As a key peanut allergen, the immunoreactivity of Ara h 1 is significantly affected by protein structure which is found to be modified by various processing, although the molecular basis for this regulation has remained largely unknown. Here we explored the effect of glycosylation and glycation on the structure and antigenicity of recombinant peanut protein Ara h 1 (rAra h 1). The structural alterations were analyzed by SDS-PAGE and spectroscopic methods. ELISA, immunoblotting and degranulation test were performed to characterize the allergenicity change.

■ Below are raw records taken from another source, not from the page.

-- ==== Sys2Proof/Machine/Ordered.lean ====
section
/-! DEFINITION. The execution of ordered commands at the head of the posted write queue (section 8.7). -/

namespace Sys2Proof.Machine

/-- What an execution comes to: the RESULT's status and detail, and the state it leaves before the RESULT is
stored (R151). -/
structure Execution where
  status : Status
  detail : Nat
  state : State

/-- A command that changes nothing: its detail is 0 (R151). -/
def noChange (status : Status) (s : State) : Execution := ⟨status, 0, s⟩

/-- A control entry is executed in STANDBY, ENABLED and QUIESCING (R151). -/
def executesRecords (s : State) : Bool :=
  s.gsc.state = .standby || s.gsc.state = .enabled || s.gsc.state = .quiescing

/-- The control entry of a command that is at the head with a place held for its RESULT (R33, R151, R167). -/
def entryToExecute (cmd : Command) (s : State) : Option ControlEntry :=
  match s.pwq.entries with
  | .control c :: _ => if c.command = cmd && s.rq.space = .held && executesRecords s then some c else none
  | _ => none

/-- The commands whose RESULT carries the operand window id (R151). -/
def isWindowCommand : Command → Bool
  | .loadWindow => true
  | .retireWindow => true
  | .modifyWindow => true
  | .thawWindow => true
  | _ => false

/-- The RESULT report (R151, R186). -/
def resultBody (c : ControlEntry) (status : Status) (detail : Nat) : ReportBody :=
  ⟨.result, some c.tag, some status, some c.writer, if isWindowCommand c.command then operandWindow c else none, none,
    BitVec.ofNat 32 detail⟩

/-- The execution of the head entry: the command acts, its RESULT is stored in the held place, and the entry is
removed (R151, R33, R37). Where the command has broken the lock of a tenure held idle, the tenure ends then, so that the
decision counts the gate for what stands behind the entry (R126, R131, log 32). Without such an entry at the head the
event cannot occur (log 8). -/
def executeHead (cmd : Command) (act : ControlEntry → State → Execution) (s : State) : State :=
  match entryToExecute cmd s with
  | none => s
  | some c =>
    let x := act c s
    settle (endIdleTenure s.arb.lockHold
      (leaveDeadHeads (removeHead (storeResult (resultBody c x.status x.detail) x.state))))

/-! ### Window commands -/

/-- The LIVE entry that LOAD WINDOW writes (R16): the reference count is left, 0 in a FREE window. -/
def loadedWindow (o : LoadOperands) (e : Window) : Window where
  state := .live
  frozen := false
  trunkBase := o.trunkBase
  sizeCode := o.sizeCode
  cardBase := o.cardBase
  portWidth := o.portWidth
  lockable := o.lockable
  policy := o.policy
  readMask := o.readMask
  writeMask := o.writeMask
  refCount := e.refCount
  discards := 0
  retireTag := none

/-- LOAD WINDOW (R16, R152). -/
def doLoadWindow (c : ControlEntry) (s : State) : Execution :=
  match loadOperands c with
  | none => noChange .badOperand s
  | some o =>
    if s.windows[o.window].state = .free then
      ⟨.ok, 0, { s with windows := modAt s.windows o.window (loadedWindow o) }⟩
    else noChange .busy s

/-- The slots naming a window that are not FREE. -/
def slotNames (w : WindowId) (e : Slot) : Bool := e.state != .free && e.window = w

/-- The slots a withdrawal frees at once: those selected that are not FETCHING (R67). -/
def freedCount (p : Slot → Bool) (s : State) : Nat := countTable s.slots fun e => p e && e.state != .fetching

/-- The slots a withdrawal gives the release mark: those selected that are FETCHING (R67, log 20). -/
def markedCount (p : Slot → Bool) (s : State) : Nat := countTable s.slots fun e => p e && e.state = .fetching

/-- The window becomes DRAINING with its retire tag (R17, step 1). -/
def drainWindow (w : WindowId) (tag : Tag) (s : State) : State :=
  { s with windows := modAt s.windows w fun e => { e with state := .draining, retireTag := some tag } }

/-- A lock that stands on the window is broken with cause RETIRED (R17, step 2). -/
def breakIfOnWindow (w : WindowId) (s : State) : State :=
  if lockedWindow s w then breakLock .retired s else s

/-- The window becomes FREE at once when its count is 0 (R17, step 4). -/
def freeAtOnce (w : WindowId) (s : State) : State :=
  if s.windows[w].refCount = 0 then { s with windows := modAt s.windows w freedWindow } else s

/-- RETIRE WINDOW on a LIVE window, in the order of R17. -/
def retireLive (w : WindowId) (tag : Tag) (s : State) : State :=
  freeAtOnce w (withdrawSlots (slotNames w) (breakIfOnWindow w (drainWindow w tag s)))

/-- RETIRE WINDOW (R17, R153). -/
def doRetireWindow (c : ControlEntry) (s : State) : Execution :=
  match operandWindow c with
  | none => noChange .badOperand s
  | some w =>
    if s.windows[w].state = .live then
      let t := retireLive w c.tag s
      ⟨.ok, freedCount (slotNames w) s + 2 ^ 4 * markedCount (slotNames w) s + 2 ^ 8 * bit (t.windows[w].state = .free),
        testQuiesce (freeDrainedWindows t)⟩
    else noChange .already s

/-- MODIFY WINDOW (R18, R154). -/
def doModifyWindow (c : ControlEntry) (s : State) : Execution :=
  match operandWindow c, policyOfCode (field (operand c 1) 19 2) with
  | some w, some ep =>
    if s.windows[w].state = .live then
      ⟨.ok, 0, { s with windows := modAt s.windows w fun e => { e with
        lockable := flagBit (operand c 1) 18, policy := ep,
        readMask := readMaskOf (operand c 2), writeMask := writeMaskOf (operand c 2) } }⟩
    else noChange .wrongState s
  | _, _ => noChange .badOperand s

/-- THAW WINDOW (R21, R155). -/
def doThawWindow (c : ControlEntry) (s : State) : Execution :=
  match operandWindow c with
  | none => noChange .badOperand s
  | some w =>
    if s.windows[w].state = .free then noChange .wrongState s
    else if s.windows[w].frozen then
      ⟨.ok, s.windows[w].discards,
        { s with windows := modAt s.windows w fun e => { e with frozen := false, discards := 0 } }⟩
    else noChange .already s

/-! ### Master, timer and arbitration commands -/

/-- The operands of SET MASTER after the master id (R104, R185). -/
structure MasterOperands where
  master : MasterId
  admission : Admission
  clear : Bool
  creditLimit : Nat
  readLimit : Nat
  barThreshold : Nat
  deriving DecidableEq, Repr

/-- The operands of SET MASTER, if every one of them is legal (R156, R185). -/
def masterOperands (c : ControlEntry) : Option MasterOperands :=
  match operandMaster c, admissionOfCode (field (operand c 1) 8 2) with
  | some m, some a =>
    if field (operand c 2) 0 8 ≤ 30 && field (operand c 2) 8 8 ≤ 8 then
      some ⟨m, a, flagBit (operand c 1) 10, field (operand c 2) 0 8, field (operand c 2) 8 8, field (operand c 2) 16 8⟩
    else none
  | _, _ => none

/-- The record that SET MASTER writes; the outstanding counts and the note stay (R104, R105). -/
def writtenMaster (o : MasterOperands) (e : Master) : Master where
  admission := o.admission
  creditLimit := o.creditLimit
  readLimit := o.readLimit
  outWrites := e.outWrites
  outReads := e.outReads
  violations := if o.clear then 0 else e.violations
  barThreshold := o.barThreshold
  note := e.note

/-- The non-FREE slots of a master. -/
def slotOf (m : MasterId) (e : Slot) : Bool := e.state != .free && e.key.master = m

/-- A lock that stands with this owner is broken with cause MASTER (R83, R105). -/
def breakIfOwner (m : MasterId) (s : State) : State :=
  if lockStands s && s.lock.owner = some m then breakLock .master s else s

/-- The withdrawal of a barred master's work (R105). -/
def withdrawMaster (m : MasterId) (s : State) : State := withdrawSlots (slotOf m) (breakIfOwner m s)

/-- SET MASTER (R104, R105, R156). -/
def doSetMaster (c : ControlEntry) (s : State) : Execution :=
  match masterOperands c with
  | none => noChange .badOperand s
  | some o =>
    let former := admissionCode s.masters[o.master].admission
    let t := { s with masters := modAt s.masters o.master (writtenMaster o) }
    match o.admission with
    | .opened => ⟨.ok, o.master.val + 2 ^ 8 * former, t⟩
    | .barred =>
      ⟨.ok, o.master.val + 2 ^ 8 * former + 2 ^ 16 * freedCount (slotOf o.master) s
          + 2 ^ 20 * markedCount (slotOf o.master) s,
        testQuiesce (freeDrainedWindows (withdrawMaster o.master t))⟩

/-- SET TIMERS (R157). -/
def doSetTimers (c : ControlEntry) (s : State) : Execution :=
  let readHold := field (operand c 1) 0 16
  let lockHold := field (operand c 1) 16 16
  let cardResponse := field (operand c 2) 0 16
  let residentTenure := field (operand c 2) 16 16
  if 8 ≤ readHold && readHold ≤ 4096 && 4 ≤ lockHold && lockHold ≤ 1024 && 1 ≤ cardResponse && cardResponse ≤ 255 &&
      residentTenure ≤ 1023 then
    ⟨.ok, 0, { s with
      cu.readHold := readHold, cu.lockHold := lockHold, cu.cardResponse := cardResponse,
      cu.residentTenure := residentTenure }⟩
  else noChange .badOperand s

/-- SET ARBITRATION (R132, R158). -/
def doSetArbitration (c : ControlEntry) (s : State) : Execution :=
  let highWater := field (operand c 1) 8 8
  match parkPolicyOfCode (field (operand c 1) 0 3) with
  | none => noChange .badOperand s
  | some policy =>
    if 8 ≤ highWater && highWater ≤ 30 then
      ⟨.ok, 0, writeSettings policy highWater (operandPorts (operand c 1)) s⟩
    else noChange .badOperand s

/-! ### Gate state commands -/

/-- ENABLE (R159, R176). -/
def doEnable (_c : ControlEntry) (s : State) : Execution :=
  match s.gsc.state with
  | .standby => ⟨.ok, 0, { s with gsc := ⟨.enabled, .none, none⟩ }⟩
  | .quiescing => ⟨.ok, 1, { s with gsc := ⟨.enabled, .none, none⟩ }⟩
  | _ => noChange .already s

/-- The detail of a QUIESCE that starts: data count, non-FREE slots, lock state (R160, R186). -/
def quiesceDetail (s : State) : Nat := dataCount s + 2 ^ 8 * slotsInUse s + 2 ^ 12 * lockCode s.lock.state

/-- QUIESCE (R160, R176). -/
def doQuiesce (c : ControlEntry) (s : State) : Execution :=
  match s.gsc.state with
  | .enabled =>
    if quiesceConditions s then ⟨.ok, 0, { s with gsc := ⟨.standby, .none, none⟩ }⟩
    else ⟨.started, quiesceDetail s, { s with gsc := ⟨.quiescing, .none, some c.tag⟩ }⟩
  | _ => noChange .already s

/-- FENCE: the detail is the queue's length after its own entry's removal (R161). -/
def doFence (_c : ControlEntry) (s : State) : Execution := ⟨.ok, queueLength s - 1, s⟩

end Sys2Proof.Machine
end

Both temperature and saccharides type influenced the structure of allergic polymers formed during the glycation and glycosylation. rAra h 1 glycated by sucrose contained the IgE-binding capacity, for the intact linear epitopes were conserved during the cross linking. Our results show that glycosylation between rAra h 1 and glucosamine could be used as an effective method to lower the antigenicity of the allergen. Molecular modifications of free amino acid residues lead to the loss of both linear and conformational epitopes. Aggregates formed during glucosamine glycosylation increased the steric hindrance and destructed the intact epitopes, caused a decreased immunogenicity of rAra h 1.